▶ _Assignment_: Each line from the start of the records through the line containing "def ascending : DataPos" is to be transcribed exactly, and no other line is to be included.
═══ Source information ═══
-- ==== Sys2Proof/Tests/Slice0.lean ====
section
/-! SUPPORT. The model's own tests. Expected values are the spec's: 95_test_vectors.md, the encodings of
30_encoding.md and the examples of the rules; the source stands at each test. Witnesses for the statements'
hypotheses follow. -/

set_option maxRecDepth 20000

namespace Sys2Proof.Tests

open Sys2Proof.Machine

/-! ### Small states -/

/-- The machine with one line to run. -/
def benchAt (l : Line) : State := { State.reset with program := [l] }

/-- A next state's bench registers. -/
def regs (o : Host.Outcome State Fault Refusal) : Option (Option Vec21 × Option Code21 × Option Syn5) :=
  match o with
  | .next t => some (t.regV, t.regC, t.regS)
  | .fault _ => none
  | .refused _ => none

/-- Why a step stopped, if it did. -/
def stopped (o : Host.Outcome State Fault Refusal) : Option (Fault ⊕ Refusal) :=
  match o with
  | .next _ => none
  | .fault f => some (.inl f)
  | .refused r => some (.inr r)

/-- The ascending table, the other order 95_test_vectors.md names. -/
def ascending : DataPos := ⟨[2, 4, 5, 6, 8, 9, 10, 11, 12, 13, 14, 16, 17, 18, 19, 20], by decide⟩

/-! ### WellFormed: each check refuses an ill-formed term -/

theorem test_wf_encode_literal : Instr.wf (.encode 0x10000) = false ∧ Instr.wf (.encode 0xFFFF) = true := by decide
theorem test_wf_scatter_literal : Instr.wf (.scatter 0x10000) = false ∧ Instr.wf (.scatter 0xFFFF) = true := by decide
theorem test_wf_fill_literal :
    Instr.wf (.parityFill (.imm 0x200000)) = false ∧ Instr.wf (.parityFill (.imm 0x1FFFFF)) = true := by decide
theorem test_wf_check_literal :
    Instr.wf (.check (.imm 0x200000)) = false ∧ Instr.wf (.check (.imm 0x1FFFFF)) = true := by decide
theorem test_wf_gather_literal :
    Instr.wf (.gather (.imm 0x200000)) = false ∧ Instr.wf (.gather (.imm 0x1FFFFF)) = true := by decide
theorem test_wf_table_length : dataPosLegal [20, 19, 18, 17, 16, 14, 13, 12, 11, 10, 9, 8, 6, 5, 4] = false := by decide
theorem test_wf_table_repeat :
    dataPosLegal [20, 20, 18, 17, 16, 14, 13, 12, 11, 10, 9, 8, 6, 5, 4, 2] = false := by decide
theorem test_wf_table_above_20 :
    dataPosLegal [21, 19, 18, 17, 16, 14, 13, 12, 11, 10, 9, 8, 6, 5, 4, 2] = false := by decide
theorem test_wf_table_parity_slot :
    dataPosLegal [20, 19, 18, 17, 16, 15, 13, 12, 11, 10, 9, 8, 6, 5, 4, 2] = false := by decide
═══
▶ _Solution for this exercise_:
-- ==== Sys2Proof/Tests/Slice0.lean ====
section
/-! SUPPORT. The model's own tests. Expected values are the spec's: 95_test_vectors.md, the encodings of
30_encoding.md and the examples of the rules; the source stands at each test. Witnesses for the statements'
hypotheses follow. -/

set_option maxRecDepth 20000

namespace Sys2Proof.Tests

open Sys2Proof.Machine

/-! ### Small states -/

/-- The machine with one line to run. -/
def benchAt (l : Line) : State := { State.reset with program := [l] }

/-- A next state's bench registers. -/
def regs (o : Host.Outcome State Fault Refusal) : Option (Option Vec21 × Option Code21 × Option Syn5) :=
  match o with
  | .next t => some (t.regV, t.regC, t.regS)
  | .fault _ => none
  | .refused _ => none

/-- Why a step stopped, if it did. -/
def stopped (o : Host.Outcome State Fault Refusal) : Option (Fault ⊕ Refusal) :=
  match o with
  | .next _ => none
  | .fault f => some (.inl f)
  | .refused r => some (.inr r)

/-- The ascending table, the other order 95_test_vectors.md names. -/
def ascending : DataPos := ⟨[2, 4, 5, 6, 8, 9, 10, 11, 12, 13, 14, 16, 17, 18, 19, 20], by decide⟩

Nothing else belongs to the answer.